WE RECEIVED the following note from Mendocino County's famous hill bandit, Trevor Jackson. Trev, as he's known around the ava, was recently packed off to the state pen for a prolonged time-out:

Thank you for sending me a copy of the ava. I am hoping you will forward it to my new address at SQSP, San Quentin, Ca 94974. PS. I have a story to tell about our local law and DA David Eyster, and so I was hoping to get a typewriter and spell check. Would you be interested in printing what I have to say? Guaranteed!! Trevor Jackson, aka Brush Pimp.

We're all ears, Trev.

WE GET THESE indignant calls now and then. This one from an angry woman who started right in, "How would you like it someone called you a scumbag?" I said I've been called worse, and now, at an advanced age, I'm immune to insult. "Huh?" she said. I said I need some context. She said, "You called the men accused of murdering Barbara Stroud, scumbags. It was under truth serum. The confession was thrown out." I asked her to give me her word for five men who rape and murder young women. "Did you ever think that the people you call scumbags might have children?" Did you know that Charles Manson's daughter is a CPA? "What's that have to do with anything?" she said. Nothing, I said. I don't even know if Charles Manson had a daughter, but the point is that none of us is responsible for the crimes of our ancestors. "I want a retraction," she said. You aren't getting it, I said. Barbara Stroud was 19. She wanted her life, and the Willits scumbags strangled her to death. The caller hung up.

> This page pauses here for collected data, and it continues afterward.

theorem test_ret_pops :
    (ran 0x00EE { State.reset with sp := 1, stack := State.reset.stack.set 0 0x20A }).map (fun t => (t.pc, t.sp)) =
      some (0x20A, 0) := by decide +kernel

theorem test_ret_empty : pcFault 0x00EE State.reset = some (0x202, some .stackUnderflow) := by decide +kernel

theorem test_jp_odd : pcFault 0x1201 State.reset = some (0x201, none) := by decide +kernel

theorem test_call_deepest :
    (ran 0x220E { State.reset with pc := 0x208, sp := 15 }).map (fun t => (t.pc, t.sp, t.stackEntry 15)) =
      some (0x20E, 16, 0x20A) := by decide +kernel

theorem test_call_full :
    pcFault 0x220E { State.reset with pc := 0x208, sp := 16 } = some (0x20A, some .stackOverflow) := by decide +kernel

theorem test_sei_at_end : pcFault 0x3000 { State.reset with pc := 0xFFC } = some (0x1000, none) := by decide +kernel

theorem test_sei_not_equal : pcFault 0x3000 (regs [(0, 1)]) = some (0x202, none) := by decide +kernel

theorem test_snei_skips : pcFault 0x4311 (regs [(3, 0x10)]) = some (0x204, none) := by decide +kernel

theorem test_snei_equal : pcFault 0x4310 (regs [(3, 0x10)]) = some (0x202, none) := by decide +kernel

theorem test_se_skips : pcFault 0x5120 (regs [(1, 7), (2, 7)]) = some (0x204, none) := by decide +kernel

theorem test_se_malformed : pcFault 0x5121 State.reset = some (0x202, some .invalidOpcode) := by decide +kernel

theorem test_sne_skips : pcFault 0x9120 (regs [(1, 7), (2, 8)]) = some (0x204, none) := by decide +kernel

theorem test_sne_same_register : pcFault 0x9110 State.reset = some (0x202, none) := by decide +kernel

theorem test_ldi_VF : vf VF 0x6FFF State.reset = some (0xFF, 0xFF) := by decide +kernel

theorem test_addi_wraps_without_flag : vf 0 0x7001 (regs [(0, 0xFF)]) = some (0, 0) := by decide +kernel

theorem test_mov_from_VF : vf 1 0x81F0 (regs [(VF, 0x77)]) = some (0x77, 0x77) := by decide +kernel

theorem test_or_zeroes_VF : vf 1 0x8121 (regs [(1, 0x0F), (2, 0xF0), (VF, 1)]) = some (0xFF, 0) := by decide +kernel

theorem test_or_into_VF : vf VF 0x8F21 (regs [(VF, 0x0F), (2, 0xF0)]) = some (0, 0) := by decide +kernel

theorem test_and_from_VF : vf 1 0x81F2 (regs [(1, 0xFF), (VF, 3)]) = some (3, 0) := by decide +kernel

theorem test_and_zeroes_VF : vf 1 0x8122 (regs [(1, 0x3C), (2, 0x0F), (VF, 1)]) = some (0x0C, 0) := by decide +kernel

theorem test_xor_zeroes_VF : vf 1 0x8123 (regs [(1, 0xFF), (2, 0x0F), (VF, 1)]) = some (0xF0, 0) := by decide +kernel

theorem test_xor_same_register : vf 1 0x8113 (regs [(1, 0xAA), (VF, 1)]) = some (0, 0) := by decide +kernel

theorem test_add_carries : vf 1 0x8124 (regs [(1, 0xF0), (2, 0x20)]) = some (0x10, 1) := by decide +kernel

theorem test_add_into_VF : vf VF 0x8F24 (regs [(VF, 0xFF), (2, 2)]) = some (1, 1) := by decide +kernel

theorem test_sub_equal : vf 1 0x8125 (regs [(1, 5), (2, 5)]) = some (0, 0) := by decide +kernel

theorem test_sub_VF_operand : vf 1 0x81F5 (regs [(1, 5), (VF, 3)]) = some (4, 1) := by decide +kernel

theorem test_shr_ignores_Y : vf 1 0x8126 (regs [(1, 0xFE), (2, 0x55)]) = some (0x7F, 0) := by decide +kernel

theorem test_shr_VF : vf VF 0x8F26 (regs [(VF, 0xFF)]) = some (0, 0) := by decide +kernel

theorem test_subn_less : vf 1 0x8127 (regs [(1, 5), (2, 3)]) = some (0xFE, 0) := by decide +kernel

theorem test_subn_VF_destination : vf VF 0x8F27 (regs [(VF, 3), (2, 5)]) = some (4, 4) := by decide +kernel

theorem test_shl_lost_bit : vf 1 0x812E (regs [(1, 0x81)]) = some (2, 1) := by decide +kernel

theorem test_shl_VF : vf VF 0x8F2E (regs [(VF, 0x80)]) = some (2, 2) := by decide +kernel

theorem test_lda : (ran 0xAFFF State.reset).map State.I = some 0x0FFF := by decide +kernel

theorem test_jp0_uses_V0 : pcFault 0xB2FF (regs [(0, 1), (2, 0x80)]) = some (0x300, none) := by decide +kernel

theorem test_jp0_top : pcFault 0xBFFF (regs [(0, 0xFF)]) = some (0x10FE, none) := by decide +kernel

/-- The byte drawn is a free value; the stream moves on and VF stays. -/
theorem test_rnd_moves_stream :
    (ran 0xC10F (regs [(VF, 7)])).map (fun t => (t.getV VF, t.draws)) = some (7, 1) := by decide +kernel

/-- With no bit allowed the result is 0, whatever byte is drawn. -/
theorem test_rnd_masked_out : ∃ t, exec (.rnd 1 0x00) (regs [(1, 0x55)]) = .next t ∧ t.getV 1 = 0 :=
  ⟨_, rfl, by simp⟩

theorem test_drw_clips_right : pixelsVF 0xD121 0 [59, 60, 63, 0] (sprite [(1, 0x3C)]) =
    some ([false, true, true, false], 0) := by decide +kernel

theorem test_drw_wraps_right : pixelsVF 0xD121 0 [59, 60, 63, 0, 3, 4]
    { sprite [(1, 0x3C)] with settings := { defaultSettings with drawXPolicy := .wrap } } =
      some ([false, true, true, true, true, false], 0) := by decide +kernel

theorem test_drw_collides :
    pixelsVF 0xD121 0 [0, 6, 7] { sprite [] with fb := Screen.blank.toggle 0 7 } = some ([true, true, false], 1) := by
  decide +kernel

theorem test_skp_down : pcFault 0xE19E { regs [(1, 0xF)] with keys := 0x8000 } = some (0x204, none) := by decide +kernel

theorem test_skp_no_key : pcFault 0xE19E (regs [(1, 0x10)]) = some (0x202, some .invalidOpcode) := by decide +kernel

theorem test_sknp_up : pcFault 0xE1A1 (regs [(1, 5)]) = some (0x204, none) := by decide +kernel

theorem test_sknp_no_key : pcFault 0xE1A1 (regs [(1, 0xFF)]) = some (0x202, some .invalidOpcode) := by decide +kernel

theorem test_gdt : vf 1 0xF107 { State.reset with dt := 0x2A } = some (0x2A, 0) := by decide +kernel

theorem test_wkey_lowest :
    (ran 0xF30A { regs [(3, 0xEE)] with keys := 0x0090 }).map (fun t => (t.getV 3, t.pc)) = some (4, 0x202) := by
  decide +kernel

theorem test_wkey_waits :
    (ran 0xF30A (regs [(3, 0xEE)])).map (fun t => (t.getV 3, t.pc)) = some (0xEE, 0x200) := by decide +kernel

theorem test_sdt : (ran 0xF115 (regs [(1, 0x3C)])).map (fun t => (t.dt, t.st)) = some (0x3C, 0) := by decide +kernel

theorem test_sst : (ran 0xF118 (regs [(1, 3)])).map (fun t => (t.dt, t.st)) = some (0, 3) := by decide +kernel

theorem test_sst_zero_stops_tone :
    (ran 0xF118 { State.reset with st := 5 }).map (toneSignal .step { State.reset with st := 5 }) = some (some .stop) := by
  decide +kernel

theorem test_adda_overflow :
    (ran 0xF11E ((regs [(1, 0x10)]).setI 0xFF0)).map (fun t => (t.I, t.getV VF)) = some (0x1000, 1) := by decide +kernel

/-- The open parameters are settings of the machine (R7): without overflow VF stays where FX1E_ELSE is unchanged. -/
theorem test_adda_unchanged :
    vf VF 0xF11E { regs [(1, 1), (VF, 7)] with settings := { defaultSettings with fx1eElse := .unchanged } } =
      some (7, 7) := by decide +kernel

theorem test_adda_VF :
    (ran 0xFF1E ((regs [(VF, 4)]).setI 0xFFB)).map (fun t => (t.I, t.getV VF)) = some (0xFFF, 0) := by decide +kernel

theorem test_font_low_nibble : (ran 0xF029 (regs [(0, 0x1A)])).map State.I = some 0x0082 := by decide +kernel

theorem test_bcd_at_top : bytesFault 0xF033 0xFFD 3 ((regs [(0, 0x7B)]).setI 0xFFD) = some ([1, 2, 3], none) := by
  decide +kernel

theorem test_bcd_beyond :
    bytesFault 0xF033 0xFFE 2 ((regs [(0, 0x7B)]).setI 0xFFE) = some ([0, 0], some .memoryBounds) := by decide +kernel

theorem test_stm_count : bytesFault 0xF255 0x400 4 ((regs [(0, 0x11), (1, 0x22), (2, 0x33), (3, 0x44)]).setI 0x400) =
    some ([0x11, 0x22, 0x33, 0], none) := by decide +kernel

theorem test_stm_beyond_stores_nothing :
    bytesFault 0xFF55 0xFF1 2 ((regs [(0, 5), (1, 6)]).setI 0xFF1) = some ([0, 0], some .memoryBounds) := by
  decide +kernel

theorem test_ldm_font :
    (ran 0xF465 (State.reset.setI 0x050)).map (fun t => ([t.getV 0, t.getV 1, t.getV 4, t.getV 5], t.I)) =
      some ([0xF0, 0x90, 0xF0, 0], 0x050) := by decide +kernel

theorem test_ldm_beyond_loads_nothing :
    (ran 0xF265 ((regs [(0, 1), (1, 2)]).setI 0xFFE)).map (fun t => ([t.getV 0, t.getV 1], t.fault)) =
      some ([1, 2], some .memoryBounds) := by decide +kernel

/-! ### Step, events, load -/

theorem test_fetch_beyond : pcFault 0 State.reset = some (0x202, some .invalidOpcode) ∧
    (match step { State.reset with pc := 0xFFF } with | .next t => some (t.pc, t.fault) | _ => none) =
      some (0xFFF, some .memoryBounds) := by decide +kernel

theorem test_tick : ({ State.reset with dt := 5, st := 1 } : State).tick.dt = 4 ∧
    toneSignal .tick { State.reset with st := 1 } (State.tick { State.reset with st := 1 }) = some .stop ∧
    State.reset.tick = State.reset := by decide +kernel

theorem test_keys : ((State.reset.keyDown 0).keyDown 15).keys = 0x8001 ∧
    ((State.reset.keyDown 3).keyUp 3).keys = 0 := by decide

theorem test_load : (State.reset.loaded [0x60, 0x05]).readBytes 0x1FF 4 = [0, 0x60, 0x05, 0] ∧
    (State.reset.loaded [0x60, 0x05]).readBytes 0x09F 2 = [0x80, 0] ∧
    (State.reset.loaded [0x60, 0x05]).readBytes 0x04F 2 = [0, 0xF0] := by decide +kernel

/-- A machine with another font: its bytes at 0x050 to 0x09F after reset and after a load, nothing of it elsewhere. -/
theorem test_other_font :
    (State.resetWith { defaultSettings with font := Vector.replicate 80 0xAA }).readBytes 0x04F 3 = [0, 0xAA, 0xAA] ∧
    (State.loaded { State.reset with settings := { defaultSettings with font := Vector.replicate 80 0xAA } }
      [0x60]).readBytes 0x09E 3 = [0xAA, 0xAA, 0] := by decide +kernel

/-- A failed load sends no signal; a load that ends a tone sends a stop. -/
theorem test_load_signals (s : State) :
    toneSignal (.load (List.replicate 3585 0)) s s.loadFailed = none ∧
    toneSignal (.load []) { State.reset with st := 1 } (State.reset.load []) = some .stop :=
  ⟨toneSignal_loadFailed (by rw [List.length_replicate]; decide), by decide +kernel⟩

theorem test_commit : ({ State.reset with fb := Screen.blank.toggle 3 5 } : State).hasChanged = true ∧
    ({ State.reset with fb := Screen.blank.toggle 3 5 } : State).commitFrame.hasChanged = false := by decide +kernel

/-- A schedule delivers its events first. -/
theorem test_schedule_first :
    (match step { State.reset with schedule := [.keyDown 7] } with
      | .next t => some (t.keys, t.pc, t.schedule)
      | _ => none) = some (0x0080, 0x200, []) := by decide +kernel

/-! ### Witnesses: for each obligation with hypotheses, a state and operands that meet all of them together, and for
each clause the boundary of its range -/

/-- The reset state with an opcode at a chosen pc. -/
def placed (pc : Word) (w : Nat) : State := State.withFetchWord { State.reset with pc := pc } 16 w

theorem witness_EncodeAndDecodeAreInverse : decodeWord 0x812E = .ok (.shl 1 2) := by decide

theorem witness_OpcodeMapSelectsDecodedRow : Op.shl.selects 0x812E = true ∧ Op.cls.selects 0x00E0 = true := by decide

theorem witness_StepRunsDecodedInstruction :
    ∃ (s : State) (i : Instr), s.pc = 0xFFE ∧ s.schedule = [] ∧ s.fault = none ∧ s.pc.toNat + 1 ≤ 0xFFF ∧
      decodeWord (s.readByte s.pc.toNat ++ s.readByte (s.pc.toNat + 1)) = .ok i :=
  ⟨placed 0xFFE 0x6005, .ldi 0 5, by decide +kernel⟩

theorem witness_FetchBeyondMemoryFaults :
    ∃ s : State, s.pc = 0xFFF ∧ s.schedule = [] ∧ s.fault = none ∧ s.pc.toNat + 1 > 0xFFF :=
  ⟨{ State.reset with pc := 0xFFF }, by decide⟩

theorem witness_IllegalWordRaisesInvalidOpcode :
    ∃ (s : State) (e : DecodeError), s.pc = 0xFFE ∧ s.schedule = [] ∧ s.fault = none ∧ s.pc.toNat + 1 ≤ 0xFFF ∧
      decodeWord (s.readByte s.pc.toNat ++ s.readByte (s.pc.toNat + 1)) = .error e :=
  ⟨placed 0xFFE 0x5121, .malformedSkip 5, by decide +kernel⟩

theorem witness_HaltedBlockIgnoresStep : ∃ s : State, s.schedule = [] ∧ s.fault ≠ none :=
  ⟨State.reset.latch .memoryBounds, by decide⟩

theorem witness_FaultingStepWritesOnlyPcAndLatch :
    (∃ s t : State, s.pc = 0xFFF ∧ s.schedule = [] ∧ s.fault = none ∧ step s = .next t ∧ t.fault ≠ none) ∧
    ∃ s t : State, s.pc = 0x200 ∧ s.schedule = [] ∧ s.fault = none ∧ step s = .next t ∧ t.fault ≠ none :=
  ⟨⟨{ State.reset with pc := 0xFFF }, _, rfl, rfl, rfl, rfl, by decide⟩,
    ⟨State.reset, _, rfl, rfl, rfl, rfl, by decide⟩⟩

/-- A state per clause: CALL with 16 and with 15 entries, RET with none, SKP of 0x10, BCD at 0xFFE. -/
theorem witness_StepFaultConditions :
    (∃ s t : State, s.sp = 16 ∧ s.schedule = [] ∧ s.fault = none ∧ step s = .next t ∧ t.fault = some .stackOverflow) ∧
    (∃ s t : State, s.sp = 15 ∧ s.schedule = [] ∧ s.fault = none ∧ step s = .next t ∧ t.fault = none) ∧
    (∃ s t : State, s.sp = 0 ∧ s.schedule = [] ∧ s.fault = none ∧ step s = .next t ∧ t.fault = some .stackUnderflow) ∧
    (∃ s t : State, s.getV 1 = 0x10 ∧ s.schedule = [] ∧ s.fault = none ∧ step s = .next t ∧
      t.fault = some .invalidOpcode) ∧
    ∃ s t : State, s.I = 0xFFE ∧ s.schedule = [] ∧ s.fault = none ∧ step s = .next t ∧ t.fault = some .memoryBounds :=
  ⟨⟨{ placed 0x200 0x2300 with sp := 16 }, _, rfl, rfl, rfl, rfl, by decide +kernel⟩,
    ⟨{ placed 0x200 0x2300 with sp := 15 }, _, rfl, rfl, rfl, rfl, by decide +kernel⟩,
    ⟨placed 0x200 0x00EE, _, rfl, rfl, rfl, rfl, by decide +kernel⟩,
    ⟨(placed 0x200 0xE19E).setV 1 0x10, _, by decide, rfl, rfl, rfl, by decide +kernel⟩,
    ⟨(placed 0x200 0xF033).setI 0xFFE, _, rfl, rfl, rfl, rfl, by decide +kernel⟩⟩

theorem witness_InstructionWritesOnlyItsParts : ∃ t, exec (.bcd 1) (State.reset.setI 0x300) = .next t := ⟨_, rfl⟩

theorem witness_StepLeavesOtherAgentsState : ∃ t, State.reset.schedule = [] ∧ step State.reset = .next t :=
  ⟨_, rfl, rfl⟩

/-- The family, the jump to 0xFFF, and a jump to itself at 0x200. -/
theorem witness_JumpSetsProgramCounter :
    fieldF 0x1FFF = 0x1 ∧
    (∃ t, exec (.jp 0xFFF) State.reset = .next t ∧ t.schedule = [] ∧ t.fault = none) ∧
    ∃ s : State, s.schedule = [] ∧ s.fault = none ∧ s.nextInstr = some (.jp 0x200) ∧ s.pc.toNat = 0x200 :=
  ⟨by decide, ⟨_, rfl, rfl, rfl⟩, placed 0x200 0x1200, by decide +kernel⟩

theorem witness_CallPushesReturnAddress :
    fieldF 0x220E = 0x2 ∧ (∃ s : State, s.sp.val = 15 ∧ s.sp.val < 16) ∧ ∃ s : State, s.sp.val = 16 :=
  ⟨by decide, ⟨{ State.reset with sp := 15 }, by decide⟩, { State.reset with sp := 16 }, by decide⟩

theorem witness_ReturnPopsStack : (∃ s : State, s.sp.val = 1 ∧ s.sp.val > 0) ∧ ∃ s : State, s.sp.val = 0 :=
  ⟨⟨{ State.reset with sp := 1 }, by decide⟩, State.reset, by decide⟩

ON LINE COMMENT OF THE WEEK

I spent many decades working in the Private Sector where my responsibilities were to “get it done and save money doing it or I will find someone else who will”! We always got it done and earned lots of profits doing it. I work a part-time retirement job for fun for a Non-Profit business where they beg for money, accept donations for write-offs and get some from our services for pay. There is NO cost savings, good money gets thrown after bad, and a total lack of financial abilities is the rule of the day. I am also a member of our local government. Our Committee takes whatever it wants from a population of distracted, disoriented, uncaring taxpayers that are so far over their heads with their complicated and overly complex lifestyles that they simply just shut up and pay. The government laughs and berates the citizens and pisses away more money than a shipload of drunken sailors.  My experiences of life over the course of my 63 years living it have proven beyond all doubt that things like money lose value when they do not have to be earned though human effort and the more that is accumulated, the less value they actually have for those that hold it. Unfortunately for humanity right now, the same holds true for human life. There are more than enough people around, perhaps too many, and those who use us all have less and less value for all of us as the population expands. This is a formula for real disaster.

One Comment

  1. A Anderson December 31, 2017

    It’s unquestionable that people in positions that require training and education are going to receive less pay in this County than they might in a neighboring one. The most commonly cited example is Sonoma for cops, for social workers, for doctors, what-have-you. I would like to point out that while the pay raise given to the supervisors would not be enough to make a dent in the problem at hand that we have an underfunded social services system in this County. Before supervisors give themselves such a handsome pay raise without much in the way of public discussion, however overdue or not, I would submit that they consider what others might term the poor optics of that occurrence as we review the continued reality of those still-furloughed public service workers who can just as well jump to another County the minute they are trained if they are so inclined. Underpayment for professional qualification is quite simply the price one pays for living in this place. Those who are interested in something else should live elsewhere and get paid more there. There is no reason for this County to go out of its way to pay more than a reasonable living wage for the place in which someone is expected to live, no more.